Nessa onda de passar a usar apenas produtos cruelty-free (ou seja, de marcas que não realizam testes em animais e que utilizam materiais de fornecedores que também não testam), passei a prestar mais atenção à composição dos produtos também. Isso porquê os blogs e sites de produtos cruelty-free também trazem toda uma onda de produtos veganos e naturais. Uma coisa passa a puxar a outra e você vai se interessando cada vez mais por essa área (e se aterrorizando com algumas boas verdades também…). Comecei, então, a ficar muito, mas muito, impressionada com a quantidade de produtos químicos que a gente coloca na pele todos os dias!

Logo eu, uma beauty junkie (aparentemente, espero) incurável, comecei a ficar horrorizada com o que estava descobrindo sobre o até então lindo e maravilhoso mundo das maquiagens…

O engraçado é que a nossa geração está cada vez mais cri-cri com a necessidade de fazer exercícios físicos regularmente, manter uma alimentação saudável, não fumar, não beber… mas ninguém ainda se ligou sério (ou, pelo menos, não na mesma proporção dessas outras preocupações) com os perigos que muitos produtos de higiene rotineiros podem trazer para a nossa saúde (lembra da polêmica do até então inofensivo talco?). Aí, não adianta nada você cuidar dos pulmões e do coração se o maior órgão do seu corpo, a sua pele, está sendo bombardeado de produtos “eca” todos os dias.

Eu fiquei tão impressionada (ok que o meu marido fala que eu sou muito impressionada com tudo) que comecei uma verdadeira SAGA para conhecer mais sobre as composições perigosas, marcas mais clean e composições mais saudáveis e naturais. A saga apenas começou e tenho que confessar que não é tarefa nada fácil, viu… ainda mais para essa advogada-what-the-hell-eu-sei-sobre-química…

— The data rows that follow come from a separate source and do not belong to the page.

-- ==== Sys2Proof/Tests/Slice0.lean ====
section
/-! SUPPORT. Tests of the model: ill-formed operands, what each command does on a small state, and a witness for the
hypotheses of each obligation. -/

namespace Sys2Proof.Tests

open Sys2Proof.Machine

-- One test after another: together they would wait for the kernel on more threads than the memory limit has room for.
set_option Elab.async false

/-! ## Helpers -/

/-- The state a command answers. -/
def ran (c : Instr) (s : State) : State :=
  match exec c s with
  | .next t => t
  | _ => s

/-- A SET-CHANNEL payload with the default values in every field that is not given. -/
def setChannelPayload (c : Nat) (selection : Nat) (enable period : Nat) : List Byte :=
  out8 c ++ out16 selection ++ out8 enable ++ out16 period ++ out16 0 ++ out16 1000 ++ out16 20 ++ out16 0 ++ out8 16 ++
    out16 10 ++ out8 0 ++ out16 1 ++ out16 250

/-- A DRIVE payload that names channels, with one target for all. -/
def drivePayload (mask epoch : Nat) (target : Int) : List Byte :=
  out8 mask ++ out8 epoch ++ outS16 target ++ outS16 target ++ outS16 target ++ outS16 target

/-- A DEFINE-ACQ payload: one element on channel 4, ring 0, no feedback and no window. -/
def definePayload (x anchor flags : Nat) : List Byte :=
  out8 x ++ out8 2 ++ out8 anchor ++ out8 flags ++ out16 0 ++ out16 0 ++ out8 0 ++ out8 255 ++ out8 0 ++ out8 0 ++
    out16 0 ++ out16 0 ++ out8 1 ++ out8 4 ++ List.replicate 7 0

/-- A SET-GUARD payload. -/
def guardPayload (n flags qualification action cap mask : Nat) : List Byte :=
  out8 n ++ out8 flags ++ out8 qualification ++ out8 action ++ out16 cap ++ out8 mask

/-- A SET-COUNTER payload. -/
def counterPayload (u selection position limit quiet grace : Nat) : List Byte :=
  out8 u ++ out8 selection ++ out32 position ++ out16 limit ++ out16 quiet ++ out16 grace

/-- A SET-ANCHOR payload. -/
def anchorPayload (a selection mode insert divider period : Nat) : List Byte :=
  out8 a ++ out8 selection ++ out8 mode ++ out8 insert ++ out16 divider ++ out32 period

/-- The definition of the test slots: level 2, one element on channel 4, ring 0. -/
def plainDefinition : Definition := { Definition.absent with level := 2, elements := [4], ring := some 0 }

/-- A slot in a state with a definition. -/
def slotIn (d : Definition) (st : SlotState) : Slot := { Slot.free with defn := d, state := st }

/-- A state whose slot 1 holds a definition in a state. -/
def withSlot (d : Definition) (st : SlotState) : State := State.reset.setSlot 1 (slotIn d st)

/-- A state whose channel 0 stands in a state with the default configuration. -/
def withChan (st : ChanState) : State := State.reset.setChan 0 { Channel.initial with state := st }

/-- PC0 drives forward at 400. -/
def driving : State :=
  State.reset.setChan 0 { Channel.initial with
    state := .run, target := 400, ramped := 400, mag := 400, nextOn := 400, activeOn := 400, pulsed := true }

/-- PC0 waits in DWELL at R = -400 with direction FWD. -/
def dwelling (pulsed : Bool) : State :=
  State.reset.setChan 0 { Channel.initial with
    state := .dwell, target := -400, ramped := -400, mag := 400, nextOn := 400, pulsed := pulsed }

/-- Source 0 is enabled with action COAST on PC0, with a qualification and in a state. -/
def guardedBy (qualification : Nat) (st : SourceState) : State :=
  State.reset.setSource 0 { Source.initial with
    enabled := true, qualification := qualification, action := .coast, mask := 1, state := st }

/-- CU0 with a tally limit of 2. -/
def tallying (tally : Nat) : State := State.reset.setCounter 0 { Counter.initial with tally := tally, tallyLimit := 2 }

/-- The converter converts for slot 1. -/
def converting (d : Definition) : State :=
  { withSlot d .converting with conv := some { slot := 1, channel := 4, start := 0, elapsed := 0 } }

/-- The state at a time stamp. -/
def atTime (s : State) (t : Stamp) : State := { s with clock := { s.clock with stamp := t } }

/-- A transmitter that sends a frame. -/
def sendingFrame (f : TxFrame) : State := { State.reset with out := { State.reset.out with sending := some f } }

/-- A record of the event queue. -/
def tallyRecord (source : Nat) : EventRecord :=
  { kind := .tally, source := source, count := 1, overflow := false, epoch := 0, stamp := 0, detail := 0 }

/-- Slot 1, level 2, converts its first of two elements, and slot 7, level 1, is READY. -/
def preempted : State :=
  (((converting { plainDefinition with elements := [4, 5] }).setLevel 1 [7]).setSlot 7
    (slotIn { plainDefinition with level := 1 } .ready))

/-- Slot 1 has yielded to slot 7, and the next command cancels slot 7 at that moment. -/
def yieldedBeforeCancel : State := ran (.conversionComplete 9) { preempted with pending := [.cancelAcq 1 [7]] }

/-- Slot 1 waits on KA0, whose due time is reached, and the next command cancels slot 1 at that moment. -/
def firedBeforeCancel : State :=
  ran (.cadenceAnchorFire 0) { ((withSlot { plainDefinition with anchor := some 4 } .waiting).setAnchor 4
    { Anchor.initial with waitList := [1] }).setCadence 0 { period := 100, due := 0 } with
      pending := [.cancelAcq 1 [1]] }

/-- RXD has been low since before the reset. -/
def lowLine : State := State.reset.setRxd false

/-- A link break stands at the front of the queue. -/
def beforeBreak : State := { State.reset with pending := [.linkBreak] }

/-- PC0 and PC2 move, and both hold timers stand at 1. -/
def bothExpiring : State :=
  ((driving.setChan 2 { Channel.initial with state := .run, target := 100 }).setHold 0 { time := 250, left := 1 }).setHold
    1 { time := 500, left := 1 }

/-! ## Well-formed and ill-formed commands -/

theorem test_wf_ping : (Instr.ping 1 []).wf = true := by decide
theorem test_illFormed_tag0 : (Instr.ping 0 []).wf = false := by decide
theorem test_illFormed_longPayload : (Instr.drive 1 (List.replicate 249 0)).wf = false := by decide +kernel
theorem test_illFormed_knownKind : (Instr.unknownKind 1 0x10 []).wf = false := by decide
theorem test_wf_unknownKind : (Instr.unknownKind 1 0x90 []).wf = true := by decide
theorem test_illFormed_emptyFrame : (Instr.frameReceived []).wf = false := by decide
theorem test_illFormed_shortLength : (Instr.frameReceived [1, 1, 0]).wf = false := by decide
theorem test_illFormed_longLength : (Instr.frameReceived (251 :: List.replicate 252 0)).wf = false := by decide
theorem test_illFormed_frameCount : (Instr.frameReceived [2, 1, 1]).wf = false := by decide
theorem test_wf_frame : (Instr.frameReceived [2, 1, 1, 0xFC]).wf = true := by decide
theorem test_illFormed_tachDown : (Instr.tallyWrap 2 false).wf = false := by decide
theorem test_illFormed_requests : ([.status 0 [], .restart 0 [], .setChannel 0 [], .drive 0 [], .stopAll 0 [],
    .setProfile 0 [], .selectProfile 0 [], .snapshot 0 [], .defineAcq 0 [], .armAcq 0 [], .cancelAcq 0 [],
    .releaseAcq 0 [], .setAnchor 0 [], .setRing 0 [], .readRing 0 [], .setGuard 0 [], .clearTrip 0 [],
    .setCounter 0 [], .readCounters 0 []] : List Instr).all (fun c => c.wf) = false := by decide

/-! ## The table gives no bits -/

theorem test_decode_none : decodeTableWord 32 0x10 = none := by rfl
theorem test_withFetchWord : (State.reset.withFetchWord 8 1).pending = [] := by decide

Alguns novos hábitos andam me ajudando bastante nessa nova empreitada. São eles:

Encare os rótulos e composições com toda coragem. Eu sei, eu sei… é assustador quando a gente vira um frasco e lê um monte de methylbla-bla-bla, propyl e tantos outros nomes estranhos. O jeito é juntar coragem e encarar mesmo. Busque ter em mente os piores elementos numa composição, tipo parabenos, e largue assim que ler algo do tipo.

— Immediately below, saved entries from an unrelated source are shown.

-- ==== Sys2Proof/Decode.lean ====
section
/-! DEFINITION. The Decoder (spec 30_encoding.md R86), total on any bytes, and after it the encoder, written from the
formats of R81, R82 and the patterns of R84. -/

namespace Sys2Proof

/-- Why the Decoder gives no instruction. -/
inductive Reject where
  /-- Fewer than two bytes: no whole word (R80). -/
  | truncated
  /-- "`word == 0` is always Invalid" (R89). -/
  | zeroWord
  /-- A word that matches no row (R88). -/
  | invalidWord (w : Word)
  deriving DecidableEq, Repr

/-- The big-endian pair of bytes (R55, R80): the byte at the lower address is the high byte. -/
def wordOfBytes (hi lo : Byte) : Word := BitVec.ofNat 16 (hi.toNat * 256 + lo.toNat)

/-- The high byte of a word, which stands at the lower address (R80). -/
def highByte (w : Word) : Byte := BitVec.ofNat 8 (w.toNat / 256)

/-- The low byte of a word. -/
def lowByte (w : Word) : Byte := BitVec.ofNat 8 w.toNat

/-- `op = w[15:12]` (R81). -/
def fieldOp (w : Word) : Nat := w.toNat / 4096

/-- `x = w[11:8]` (R81). -/
def fieldX (w : Word) : Reg := ⟨w.toNat / 256 % 16, Nat.mod_lt _ (by decide)⟩

/-- `y = w[7:4]` (R81). -/
def fieldY (w : Word) : Reg := ⟨w.toNat / 16 % 16, Nat.mod_lt _ (by decide)⟩

/-- `n = w[3:0]` (R81). -/
def fieldN (w : Word) : Fin 16 := ⟨w.toNat % 16, Nat.mod_lt _ (by decide)⟩

/-- `kk = w[7:0]` (R81). -/
def fieldKK (w : Word) : Byte := BitVec.ofNat 8 w.toNat

/-- `nnn = w[11:0]` (R81). -/
def fieldNNN (w : Word) : BitVec 12 := BitVec.ofNat 12 w.toNat

/-- Group 0: by the low byte; `w[11:8]` is not consulted (R86, R87). -/
def decodeGroup0 (w : Word) : Except Reject Instr :=
  match (fieldKK w).toNat with
  | 0xE0 => .ok .cls
  | 0xEE => .ok .ret
  | _ => .error (.invalidWord w)

/-- Group 8: by the low nibble (R86). -/
def decodeGroup8 (w : Word) : Except Reject Instr :=
  match (fieldN w).val with
  | 0x0 => .ok (.ldReg (fieldX w) (fieldY w))
  | 0x1 => .ok (.orReg (fieldX w) (fieldY w))
  | 0x2 => .ok (.andReg (fieldX w) (fieldY w))
  | 0x3 => .ok (.xorReg (fieldX w) (fieldY w))
  | 0x4 => .ok (.addReg (fieldX w) (fieldY w))
  | 0x5 => .ok (.sub (fieldX w) (fieldY w))
  | 0x6 => .ok (.shr (fieldX w) (fieldY w))
  | 0x7 => .ok (.subn (fieldX w) (fieldY w))
  | 0xE => .ok (.shl (fieldX w) (fieldY w))
  | _ => .error (.invalidWord w)

/-- Group E: by the low byte (R86). -/
def decodeGroupE (w : Word) : Except Reject Instr :=
  match (fieldKK w).toNat with
  | 0x9E => .ok (.skp (fieldX w))
  | 0xA1 => .ok (.sknp (fieldX w))
  | _ => .error (.invalidWord w)

/-- Group F: by the low byte (R86). -/
def decodeGroupF (w : Word) : Except Reject Instr :=
  match (fieldKK w).toNat with
  | 0x07 => .ok (.ldVxDt (fieldX w))
  | 0x0A => .ok (.ldVxK (fieldX w))
  | 0x15 => .ok (.ldDtVx (fieldX w))
  | 0x18 => .ok (.ldStVx (fieldX w))
  | 0x1E => .ok (.addI (fieldX w))
  | 0x29 => .ok (.ldF (fieldX w))
  | 0x33 => .ok (.ldB (fieldX w))
  | 0x55 => .ok (.stRegs (fieldX w))
  | 0x65 => .ok (.ldRegs (fieldX w))
  | _ => .error (.invalidWord w)

/-- `decode(w)` of R86: the zero test, the top nibble, then the low byte or the low nibble. -/
def decodeWord (w : Word) : Except Reject Instr :=
  if w = 0 then .error .zeroWord
  else
    match fieldOp w with
    | 0x0 => decodeGroup0 w
    | 0x1 => .ok (.jp (fieldNNN w))
    | 0x2 => .ok (.call (fieldNNN w))
    | 0x3 => .ok (.seImm (fieldX w) (fieldKK w))
    | 0x4 => .ok (.sneImm (fieldX w) (fieldKK w))
    | 0x5 => if (fieldN w).val = 0 then .ok (.seReg (fieldX w) (fieldY w)) else .error (.invalidWord w)
    | 0x6 => .ok (.ldImm (fieldX w) (fieldKK w))
    | 0x7 => .ok (.addImm (fieldX w) (fieldKK w))
    | 0x8 => decodeGroup8 w
    | 0x9 => if (fieldN w).val = 0 then .ok (.sneReg (fieldX w) (fieldY w)) else .error (.invalidWord w)
    | 0xA => .ok (.ldI (fieldNNN w))
    | 0xB => .ok (.jpV0 (fieldNNN w))
    | 0xC => .ok (.rnd (fieldX w) (fieldKK w))
    | 0xD => .ok (.drw (fieldX w) (fieldY w) (fieldN w))
    | 0xE => decodeGroupE w
    | 0xF => decodeGroupF w
    | _ => .error (.invalidWord w)

/-- Decoding from bytes: the first two are the word, high byte first (R80); the rest is given back. -/
def decodeBytes : List Byte → Except Reject (Instr × List Byte)
  | hi :: lo :: rest =>
    match decodeWord (wordOfBytes hi lo) with
    | .ok i => .ok (i, rest)
    | .error e => .error e
  | _ => .error .truncated

/-- Format NNN (R82): the top nibble and a 12-bit address. -/
def encodeNNN (op : Nat) (nnn : BitVec 12) : Word := BitVec.ofNat 16 (op * 4096 + nnn.toNat)

/-- Formats XKK and XFN (R82): the top nibble, `x`, and a low byte. -/
def encodeXKK (op : Nat) (x : Reg) (kk : Byte) : Word := BitVec.ofNat 16 (op * 4096 + x.val * 256 + kk.toNat)

/-- Format XYN (R82): the top nibble, `x`, `y`, and a low nibble. -/
def encodeXYN (op : Nat) (x y : Reg) (n : Fin 16) : Word :=
  BitVec.ofNat 16 (op * 4096 + x.val * 256 + y.val * 16 + n.val)

/-- The word of an instruction, from the patterns of R84. `CLS` and `RET` are written with the ignored nibble 0
(log 12). -/
def encode : Instr → Word
  | .cls => 0x00E0
  | .ret => 0x00EE
  | .jp nnn => encodeNNN 0x1 nnn
  | .call nnn => encodeNNN 0x2 nnn
  | .seImm x kk => encodeXKK 0x3 x kk
  | .sneImm x kk => encodeXKK 0x4 x kk
  | .seReg x y => encodeXYN 0x5 x y 0x0
  | .ldImm x kk => encodeXKK 0x6 x kk
  | .addImm x kk => encodeXKK 0x7 x kk
  | .ldReg x y => encodeXYN 0x8 x y 0x0
  | .orReg x y => encodeXYN 0x8 x y 0x1
  | .andReg x y => encodeXYN 0x8 x y 0x2
  | .xorReg x y => encodeXYN 0x8 x y 0x3
  | .addReg x y => encodeXYN 0x8 x y 0x4
  | .sub x y => encodeXYN 0x8 x y 0x5
  | .shr x y => encodeXYN 0x8 x y 0x6
  | .subn x y => encodeXYN 0x8 x y 0x7
  | .shl x y => encodeXYN 0x8 x y 0xE
  | .sneReg x y => encodeXYN 0x9 x y 0x0
  | .ldI nnn => encodeNNN 0xA nnn
  | .jpV0 nnn => encodeNNN 0xB nnn
  | .rnd x kk => encodeXKK 0xC x kk
  | .drw x y n => encodeXYN 0xD x y n
  | .skp x => encodeXKK 0xE x 0x9E
  | .sknp x => encodeXKK 0xE x 0xA1
  | .ldVxDt x => encodeXKK 0xF x 0x07
  | .ldVxK x => encodeXKK 0xF x 0x0A
  | .ldDtVx x => encodeXKK 0xF x 0x15
  | .ldStVx x => encodeXKK 0xF x 0x18
  | .addI x => encodeXKK 0xF x 0x1E
  | .ldF x => encodeXKK 0xF x 0x29
  | .ldB x => encodeXKK 0xF x 0x33
  | .stRegs x => encodeXKK 0xF x 0x55
  | .ldRegs x => encodeXKK 0xF x 0x65

/-- The two bytes of an instruction as memory holds them (R80). -/
def encodeBytes (i : Instr) : List Byte := [highByte (encode i), lowByte (encode i)]

/-- The instruction the Decoder reads from the word `w` of a table row, laid out as memory holds it. The bits at and
above `nbits` are 0. -/
def decodeTableWord (nbits w : Nat) : Option Instr :=
  let word : Word := BitVec.ofNat 16 (w % 2 ^ nbits)
  match decodeBytes [highByte word, lowByte word] with
  | .ok (i, _) => some i
  | .error _ => none

end Sys2Proof
end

Desodorante da Alva que estou looouca para falar aqui :)
Encare o rótulo! Na foto, desodorante da Alva que estou looouca para falar aqui 🙂

Google it! Ficou na dúvida? Corre para o Google! Um outro site que virou o meu “Google dos ingredientes nocivos” é o EWG Skin Deep. Super fácil de usar (é só procurar o ingrediente no campo no topo da página) e de entender. O site traz até uma gradação, de 0 a 10, do quão nocivo é um ingrediente. Como eu ainda não sei nada nada sobre os ingredientes e composições, fico hoooras pesquisando qual produto seria o mais limpo. Outra opção legal é um aplicativo chamado Think Dirty, mas acho que ainda só tem para Apple.

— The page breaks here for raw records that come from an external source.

-- ==== Sys2Proof/Machine/Screen.lean ====
section
/-! DEFINITION. Display instructions (spec 44_display.md). -/

namespace Sys2Proof.Machine

/-- The mask `DRW` turns over in display row `py`, from the operands as they stand before the instruction (R187,
R120). -/
def drawMask (s : State) (x y : Reg) (n : Fin 16) (py : Nat) : BitVec 64 :=
  spriteMask s.mem (s.cur.dataAddr 0) (startCoord 64 (s.cur.reg x)) (startCoord 32 (s.cur.reg y)) n.val py

/-- `CLS` (R185). -/
def execCls (s : State) : Host.Outcome State Fault Refusal :=
  update s (s.cur.withFb (Vector.replicate 32 0)).advance

/-- `DRW Vx, Vy, n` (R187): XOR the sprite in; VF is the collision of the whole draw (R191). -/
def execDrw (x y : Reg) (n : Fin 16) (s : State) : Host.Outcome State Fault Refusal :=
  update s ((s.cur.withFb (xorDisplay s.cur.fb (drawMask s x y n))).setReg vf
    (flagByte (collisionFlag s.cur.fb (drawMask s x y n)))).advance

end Sys2Proof.Machine
end

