/-- The timer tick edits the current slot in place (R230). -/
theorem timerTick_executesNothing (s : State) : ExecutesNothing s (timerTick s) := by
  obtain ⟨h, -⟩ | ⟨h, -⟩ := timerTick_cases s <;> rw [h]
  · exact ⟨rfl, rfl, rfl, rfl, rfl, rfl, fun i hi => (State.slot_editCur s _ i).trans (if_neg hi)⟩
  · exact .withDriverFields s _ _ _ _ _ _

theorem timerTick_keyLatch (s : State) : (timerTick s).keyLatch = s.keyLatch := by
  obtain ⟨h, -⟩ | ⟨h, -⟩ := timerTick_cases s <;> rw [h]
  rfl

/-- While Replaying, an engine step only moves `current` one slot on (R244). -/
theorem engineStep_of_replaying {s t : State} (hne : s.current ≠ s.head) (h : engineStep s = .next t) :
    t = { s with current := ringNext s.current } := by
  obtain ⟨hl, -⟩ | ⟨-, ht⟩ := engineStep_cases h
  · exact absurd hl hne
  · exact ht

/-- While Replaying, a command that does not restart the machine runs no instruction, and only `KEY_PRESSED` latches a
key. -/
theorem runCommand_of_replaying {c : Command} {s t : State} (hne : s.current ≠ s.head)
    (hc : Claims.restartsMachine c = false) (h : runCommand c s = .next t) :
    ExecutesNothing s t ∧ ((∀ k, c ≠ .keyPressed k) → t.keyLatch = s.keyLatch) := by
  cases c with
  | execTick key =>
    obtain ⟨-, rfl⟩ | ⟨-, he⟩ := execTick_cases h
    · exact ⟨.withDriverFields s _ _ _ _ _ _, fun _ => rfl⟩
    · obtain rfl := engineStep_of_replaying (s := { s with keyNow := key }) hne he
      exact ⟨.withDriverFields s _ _ _ _ _ _, fun _ => rfl⟩
  | stepFwd key =>
    obtain ⟨-, rfl⟩ | ⟨-, u, hu, rfl⟩ := stepFwd_cases h
    · exact ⟨.withDriverFields s _ _ _ _ _ _, fun _ => rfl⟩
    · obtain rfl := engineStep_of_replaying (s := { s with keyNow := key }) hne hu
      exact ⟨.withDriverFields s _ _ _ _ _ _, fun _ => rfl⟩
  | timerTick => cases h; exact ⟨timerTick_executesNothing s, fun _ => timerTick_keyLatch s⟩
  | togglePause => cases h; exact ⟨.withDriverFields s _ _ _ _ _ _, fun _ => rfl⟩
  | stepBack =>
    cases h
    obtain ⟨h, -⟩ | ⟨h, -⟩ := stepBack_cases s <;> rw [h] <;> exact ⟨.withDriverFields s _ _ _ _ _ _, fun _ => rfl⟩
  | keyPressed value =>
    cases h
    refine ⟨?_, fun hk => absurd rfl (hk value)⟩
    unfold keyPressed
    split <;> exact .withDriverFields s _ _ _ _ _ _
  | reset | loadProgram bytes => cases hc

/-- A step takes the oldest pending command (R40). -/
theorem step_of_command {s : State} {c : Command} {rest : List Command} (hc : s.commands = c :: rest) :
    step s = runCommand c { s with commands := rest } := by
  rw [step, hc]

/-- Settles O57: the step runs the pending command, and while Replaying that executes nothing. -/
theorem replayingExecutesNothing : Obligations.ReplayingExecutesNothing := by
  intro s t c rest hne hcommands hc h
  rw [step_of_command hcommands] at h
  obtain ⟨ht, hlatch⟩ := runCommand_of_replaying (s := { s with commands := rest }) hne hc h
  exact ⟨ht.mem, ht.pristine, ht.draws, ht.totalCycles, ht.head, ht.waiting, hlatch, ht.slots⟩

end Sys2Proof.Machine

/-! ## Encoding: the decoder, the encoder and the opcode table -/

namespace Sys2Proof

open Sys2Proof.Machine Sys2Proof.Laws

Cuidado com o Greenwash! Nesse post mesmo eu falei sobre um shampoo que usei que tinha “naked” no nome, era todo cheio de folhinhas no rótulo e tal, mas na hora de ler os ingredientes… nhém! Não era nada verdinho! Outro exemplo é essa base da CoverGirl, a Natureluxe, que de “nature” só o nome mesmo, pois contém talco (olha ele de novo) e outras químicas bizarras… Então, atenção! Embalagens verdinhas, fofas, cheias de bichinhos e florzinhas podem esconder químicas terríveis. Inclusive, muitos produtos veganos também podem conter ingredientes nocivos!

Base "Nature"Luxe, da CoverGirl que, de "nature" só no nome!
Greenwash: Base “Nature”Luxe, da CoverGirl que de “nature” só o nome!

Portanto, não basta ler a frente do produto! Tem que virar o produto e analisar beeeem aquelas letrinhas miúdas e aquele monte de palavra esquisita. Tipo quando você vai contratar de plano de celular, saca? 😉

Por fim, faça uma lista dos piores piores produtos. Porque, né, não dá pra ficar hoooras na farmácia esperando o Google no celular carregar (#4Gmaledeto). Aliás, depois dessa mudança, ficou tão difícil achar um produto legal na farmácia que eu nem tô indo mais tanto. Quem diria…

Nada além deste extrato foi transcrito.